[Extracted data entries]
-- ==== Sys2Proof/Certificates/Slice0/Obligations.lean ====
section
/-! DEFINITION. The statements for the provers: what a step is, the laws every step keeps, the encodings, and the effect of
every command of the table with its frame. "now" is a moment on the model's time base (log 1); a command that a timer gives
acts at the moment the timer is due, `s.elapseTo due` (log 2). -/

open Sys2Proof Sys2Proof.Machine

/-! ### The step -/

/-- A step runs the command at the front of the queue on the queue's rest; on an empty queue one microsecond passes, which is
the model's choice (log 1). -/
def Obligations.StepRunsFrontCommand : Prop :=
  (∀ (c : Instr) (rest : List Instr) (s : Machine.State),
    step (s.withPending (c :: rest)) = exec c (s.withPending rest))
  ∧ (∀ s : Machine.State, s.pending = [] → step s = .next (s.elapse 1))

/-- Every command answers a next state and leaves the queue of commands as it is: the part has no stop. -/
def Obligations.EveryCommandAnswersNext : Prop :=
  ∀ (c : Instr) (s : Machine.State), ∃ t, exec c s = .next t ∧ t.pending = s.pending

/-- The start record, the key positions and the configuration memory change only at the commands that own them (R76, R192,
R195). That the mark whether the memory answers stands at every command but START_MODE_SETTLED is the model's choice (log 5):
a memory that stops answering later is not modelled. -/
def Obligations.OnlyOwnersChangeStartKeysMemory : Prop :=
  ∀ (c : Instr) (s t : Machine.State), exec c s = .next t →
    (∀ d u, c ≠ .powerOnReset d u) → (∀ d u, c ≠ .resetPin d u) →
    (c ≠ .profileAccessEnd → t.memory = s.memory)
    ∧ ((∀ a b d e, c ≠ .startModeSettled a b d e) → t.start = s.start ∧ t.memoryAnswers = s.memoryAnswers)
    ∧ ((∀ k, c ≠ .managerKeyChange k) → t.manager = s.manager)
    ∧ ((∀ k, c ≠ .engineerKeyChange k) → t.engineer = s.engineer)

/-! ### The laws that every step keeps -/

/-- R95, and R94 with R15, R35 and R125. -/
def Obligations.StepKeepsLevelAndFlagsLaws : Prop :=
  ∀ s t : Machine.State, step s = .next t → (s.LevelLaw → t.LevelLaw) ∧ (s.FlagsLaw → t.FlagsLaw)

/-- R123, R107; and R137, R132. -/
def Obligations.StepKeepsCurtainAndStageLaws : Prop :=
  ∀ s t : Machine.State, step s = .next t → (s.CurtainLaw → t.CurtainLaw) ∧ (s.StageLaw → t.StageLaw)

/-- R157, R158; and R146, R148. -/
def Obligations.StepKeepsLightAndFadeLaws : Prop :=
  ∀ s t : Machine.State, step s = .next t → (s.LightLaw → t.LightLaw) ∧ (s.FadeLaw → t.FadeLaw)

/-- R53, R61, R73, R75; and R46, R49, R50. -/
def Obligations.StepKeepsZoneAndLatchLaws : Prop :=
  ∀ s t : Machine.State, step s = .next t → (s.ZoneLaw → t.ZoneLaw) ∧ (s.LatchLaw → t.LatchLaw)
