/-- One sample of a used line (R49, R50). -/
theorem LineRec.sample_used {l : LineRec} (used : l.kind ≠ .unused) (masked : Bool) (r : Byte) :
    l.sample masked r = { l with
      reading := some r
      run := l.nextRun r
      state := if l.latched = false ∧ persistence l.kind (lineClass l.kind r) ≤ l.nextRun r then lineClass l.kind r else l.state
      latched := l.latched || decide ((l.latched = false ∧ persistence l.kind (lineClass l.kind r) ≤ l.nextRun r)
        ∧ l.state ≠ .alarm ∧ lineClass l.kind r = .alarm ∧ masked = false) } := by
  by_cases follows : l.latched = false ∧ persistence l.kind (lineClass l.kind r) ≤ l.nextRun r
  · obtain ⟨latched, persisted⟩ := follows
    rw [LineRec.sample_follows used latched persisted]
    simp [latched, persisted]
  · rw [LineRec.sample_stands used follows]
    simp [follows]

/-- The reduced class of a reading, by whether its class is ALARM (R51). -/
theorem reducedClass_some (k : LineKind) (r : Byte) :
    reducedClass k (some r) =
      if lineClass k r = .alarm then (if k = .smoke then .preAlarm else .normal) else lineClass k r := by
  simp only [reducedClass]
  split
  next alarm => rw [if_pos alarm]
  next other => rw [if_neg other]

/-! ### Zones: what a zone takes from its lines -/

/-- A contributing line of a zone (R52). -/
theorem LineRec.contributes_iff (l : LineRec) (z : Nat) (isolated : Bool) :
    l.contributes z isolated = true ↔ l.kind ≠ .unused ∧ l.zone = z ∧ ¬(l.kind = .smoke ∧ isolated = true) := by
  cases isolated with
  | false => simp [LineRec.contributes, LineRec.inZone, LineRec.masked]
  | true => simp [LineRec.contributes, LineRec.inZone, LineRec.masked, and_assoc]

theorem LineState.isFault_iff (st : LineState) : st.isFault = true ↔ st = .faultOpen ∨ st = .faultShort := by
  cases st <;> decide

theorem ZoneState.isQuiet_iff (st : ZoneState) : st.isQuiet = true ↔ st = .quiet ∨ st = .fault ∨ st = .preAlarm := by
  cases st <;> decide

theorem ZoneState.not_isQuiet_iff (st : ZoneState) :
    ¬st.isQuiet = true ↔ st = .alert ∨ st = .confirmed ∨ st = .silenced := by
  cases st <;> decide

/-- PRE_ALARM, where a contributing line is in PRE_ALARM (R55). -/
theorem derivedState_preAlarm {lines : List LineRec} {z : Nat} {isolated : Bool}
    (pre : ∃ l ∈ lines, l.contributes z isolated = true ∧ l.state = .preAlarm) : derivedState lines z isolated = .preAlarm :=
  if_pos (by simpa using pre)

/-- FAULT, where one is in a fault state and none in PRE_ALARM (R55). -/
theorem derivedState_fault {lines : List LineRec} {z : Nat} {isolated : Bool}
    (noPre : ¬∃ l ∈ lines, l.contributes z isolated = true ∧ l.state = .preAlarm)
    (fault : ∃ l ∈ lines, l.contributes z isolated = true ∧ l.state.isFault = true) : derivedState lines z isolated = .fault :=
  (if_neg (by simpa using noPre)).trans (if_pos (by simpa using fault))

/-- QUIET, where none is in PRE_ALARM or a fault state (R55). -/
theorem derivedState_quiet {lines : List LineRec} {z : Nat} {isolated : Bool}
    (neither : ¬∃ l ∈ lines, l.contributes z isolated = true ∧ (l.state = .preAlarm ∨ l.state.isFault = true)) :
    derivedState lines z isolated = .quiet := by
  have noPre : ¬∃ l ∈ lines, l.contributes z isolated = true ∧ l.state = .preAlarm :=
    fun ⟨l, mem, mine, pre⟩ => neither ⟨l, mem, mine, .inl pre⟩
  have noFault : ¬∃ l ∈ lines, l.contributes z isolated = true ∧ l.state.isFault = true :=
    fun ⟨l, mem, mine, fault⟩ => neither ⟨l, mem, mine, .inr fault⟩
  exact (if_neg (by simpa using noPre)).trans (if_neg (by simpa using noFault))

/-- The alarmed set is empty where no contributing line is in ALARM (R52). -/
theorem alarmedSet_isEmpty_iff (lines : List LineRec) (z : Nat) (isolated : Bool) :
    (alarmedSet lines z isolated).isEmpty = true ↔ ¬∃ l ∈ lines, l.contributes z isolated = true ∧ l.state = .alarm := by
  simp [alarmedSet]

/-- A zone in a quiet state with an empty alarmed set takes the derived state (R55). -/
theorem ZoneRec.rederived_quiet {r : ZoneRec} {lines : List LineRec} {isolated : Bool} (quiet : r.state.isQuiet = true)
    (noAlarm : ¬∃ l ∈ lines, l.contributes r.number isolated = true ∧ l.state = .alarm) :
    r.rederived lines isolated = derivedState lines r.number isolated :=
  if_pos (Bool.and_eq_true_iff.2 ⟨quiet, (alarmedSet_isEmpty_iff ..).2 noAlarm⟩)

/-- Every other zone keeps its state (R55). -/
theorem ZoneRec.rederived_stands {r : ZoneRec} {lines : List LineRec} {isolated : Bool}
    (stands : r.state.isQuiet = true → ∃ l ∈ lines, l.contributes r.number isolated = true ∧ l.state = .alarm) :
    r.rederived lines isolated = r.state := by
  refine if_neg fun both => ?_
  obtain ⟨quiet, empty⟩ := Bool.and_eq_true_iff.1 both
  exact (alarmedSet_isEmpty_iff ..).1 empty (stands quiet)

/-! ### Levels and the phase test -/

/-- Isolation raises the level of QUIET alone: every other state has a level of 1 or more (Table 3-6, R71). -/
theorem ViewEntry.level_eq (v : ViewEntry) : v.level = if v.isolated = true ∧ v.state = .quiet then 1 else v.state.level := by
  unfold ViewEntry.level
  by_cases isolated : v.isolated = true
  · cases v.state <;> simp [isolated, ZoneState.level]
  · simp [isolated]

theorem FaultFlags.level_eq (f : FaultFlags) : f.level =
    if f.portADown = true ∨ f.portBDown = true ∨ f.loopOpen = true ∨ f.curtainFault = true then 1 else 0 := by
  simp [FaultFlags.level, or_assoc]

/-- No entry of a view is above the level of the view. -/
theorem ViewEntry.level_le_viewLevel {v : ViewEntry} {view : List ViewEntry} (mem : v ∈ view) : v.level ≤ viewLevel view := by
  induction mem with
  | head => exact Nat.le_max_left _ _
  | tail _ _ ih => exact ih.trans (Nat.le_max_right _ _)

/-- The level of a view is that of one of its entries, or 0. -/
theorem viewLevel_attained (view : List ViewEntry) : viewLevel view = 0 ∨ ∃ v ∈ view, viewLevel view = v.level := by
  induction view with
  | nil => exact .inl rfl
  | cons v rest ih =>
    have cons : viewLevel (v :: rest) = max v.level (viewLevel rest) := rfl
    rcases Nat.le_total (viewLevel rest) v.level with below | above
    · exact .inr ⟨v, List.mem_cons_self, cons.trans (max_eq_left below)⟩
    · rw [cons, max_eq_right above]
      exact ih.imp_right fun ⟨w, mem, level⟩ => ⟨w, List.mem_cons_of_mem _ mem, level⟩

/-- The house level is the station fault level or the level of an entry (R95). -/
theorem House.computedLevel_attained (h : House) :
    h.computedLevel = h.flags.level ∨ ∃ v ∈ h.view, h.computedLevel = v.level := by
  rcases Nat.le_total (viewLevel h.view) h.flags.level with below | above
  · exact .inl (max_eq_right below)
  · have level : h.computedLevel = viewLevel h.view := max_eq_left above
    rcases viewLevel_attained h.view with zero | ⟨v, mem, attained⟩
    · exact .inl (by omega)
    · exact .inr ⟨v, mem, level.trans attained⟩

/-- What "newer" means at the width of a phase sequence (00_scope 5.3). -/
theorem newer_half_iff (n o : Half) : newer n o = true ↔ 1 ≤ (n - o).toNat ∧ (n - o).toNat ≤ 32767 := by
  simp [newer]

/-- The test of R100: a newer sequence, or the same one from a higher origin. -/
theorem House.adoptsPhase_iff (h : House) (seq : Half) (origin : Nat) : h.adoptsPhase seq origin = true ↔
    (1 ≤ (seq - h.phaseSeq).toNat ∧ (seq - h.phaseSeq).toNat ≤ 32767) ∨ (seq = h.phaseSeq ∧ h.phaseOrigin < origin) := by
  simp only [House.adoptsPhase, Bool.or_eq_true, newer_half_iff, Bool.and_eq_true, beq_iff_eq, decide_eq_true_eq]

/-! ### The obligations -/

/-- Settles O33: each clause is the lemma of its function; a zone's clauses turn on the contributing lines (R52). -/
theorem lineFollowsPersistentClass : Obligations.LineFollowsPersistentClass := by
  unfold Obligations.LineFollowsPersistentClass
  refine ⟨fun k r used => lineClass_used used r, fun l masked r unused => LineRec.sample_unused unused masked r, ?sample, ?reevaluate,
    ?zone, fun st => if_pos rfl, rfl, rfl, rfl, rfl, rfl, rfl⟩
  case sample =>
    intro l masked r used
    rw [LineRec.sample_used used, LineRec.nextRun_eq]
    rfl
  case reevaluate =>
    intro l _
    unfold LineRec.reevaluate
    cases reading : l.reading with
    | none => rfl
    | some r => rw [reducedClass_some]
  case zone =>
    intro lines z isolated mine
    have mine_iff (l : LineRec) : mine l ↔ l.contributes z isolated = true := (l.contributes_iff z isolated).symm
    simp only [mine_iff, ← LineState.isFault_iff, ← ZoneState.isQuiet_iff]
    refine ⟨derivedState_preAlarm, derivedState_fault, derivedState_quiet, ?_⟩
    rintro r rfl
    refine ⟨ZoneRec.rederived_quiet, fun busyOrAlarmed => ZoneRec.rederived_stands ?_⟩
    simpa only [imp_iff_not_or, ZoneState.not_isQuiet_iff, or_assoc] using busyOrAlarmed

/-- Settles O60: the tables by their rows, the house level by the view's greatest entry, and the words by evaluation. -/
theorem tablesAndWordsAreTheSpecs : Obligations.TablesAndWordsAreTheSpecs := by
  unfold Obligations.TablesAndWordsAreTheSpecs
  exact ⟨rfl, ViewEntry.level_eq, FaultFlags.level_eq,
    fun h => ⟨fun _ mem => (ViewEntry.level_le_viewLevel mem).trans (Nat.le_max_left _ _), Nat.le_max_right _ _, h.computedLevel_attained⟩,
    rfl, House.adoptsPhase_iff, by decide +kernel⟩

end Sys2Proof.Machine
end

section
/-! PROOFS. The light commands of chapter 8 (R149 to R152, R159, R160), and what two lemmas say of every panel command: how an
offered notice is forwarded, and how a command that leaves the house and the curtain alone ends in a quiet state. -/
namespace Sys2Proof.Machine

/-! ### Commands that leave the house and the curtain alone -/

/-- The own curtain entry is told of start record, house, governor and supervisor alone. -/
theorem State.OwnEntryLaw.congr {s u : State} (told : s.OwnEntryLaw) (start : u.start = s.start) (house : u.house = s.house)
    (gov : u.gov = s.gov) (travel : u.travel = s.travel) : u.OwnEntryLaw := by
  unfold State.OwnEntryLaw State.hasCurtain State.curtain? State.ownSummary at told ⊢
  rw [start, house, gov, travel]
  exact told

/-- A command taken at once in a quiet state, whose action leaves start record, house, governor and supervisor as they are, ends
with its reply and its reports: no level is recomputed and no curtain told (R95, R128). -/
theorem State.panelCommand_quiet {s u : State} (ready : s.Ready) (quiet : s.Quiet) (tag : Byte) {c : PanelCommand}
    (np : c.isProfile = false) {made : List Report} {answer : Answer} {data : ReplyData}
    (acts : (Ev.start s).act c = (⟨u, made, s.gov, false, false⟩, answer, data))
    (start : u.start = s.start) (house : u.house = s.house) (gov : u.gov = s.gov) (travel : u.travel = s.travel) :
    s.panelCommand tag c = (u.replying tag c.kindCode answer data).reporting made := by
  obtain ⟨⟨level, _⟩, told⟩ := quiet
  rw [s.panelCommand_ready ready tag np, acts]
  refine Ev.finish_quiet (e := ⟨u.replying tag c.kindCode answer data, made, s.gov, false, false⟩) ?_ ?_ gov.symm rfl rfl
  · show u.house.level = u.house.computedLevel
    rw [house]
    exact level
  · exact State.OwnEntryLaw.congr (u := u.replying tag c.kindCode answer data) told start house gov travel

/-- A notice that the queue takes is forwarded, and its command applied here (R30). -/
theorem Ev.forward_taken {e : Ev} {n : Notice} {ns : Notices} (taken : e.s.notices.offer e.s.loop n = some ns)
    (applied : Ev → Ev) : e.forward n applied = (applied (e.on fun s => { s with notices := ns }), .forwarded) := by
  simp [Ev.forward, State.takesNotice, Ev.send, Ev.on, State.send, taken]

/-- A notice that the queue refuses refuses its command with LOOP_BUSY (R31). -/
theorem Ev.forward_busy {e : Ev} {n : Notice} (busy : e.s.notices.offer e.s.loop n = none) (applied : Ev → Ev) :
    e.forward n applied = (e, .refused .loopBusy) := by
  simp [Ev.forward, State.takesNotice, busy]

Brief:
Reproduce exactly, and only, the lines from the start of the entries through the one that contains "every command of".

Your response:
-- ==== Sys2Proof/Certificates/Slice0/Obligations.lean ====
section
/-! DEFINITION. The statements for the provers: what a step is, the laws every step keeps, the encodings, and the effect of
every command of the table with its frame. "now" is a moment on the model's time base (log 1); a command that a timer gives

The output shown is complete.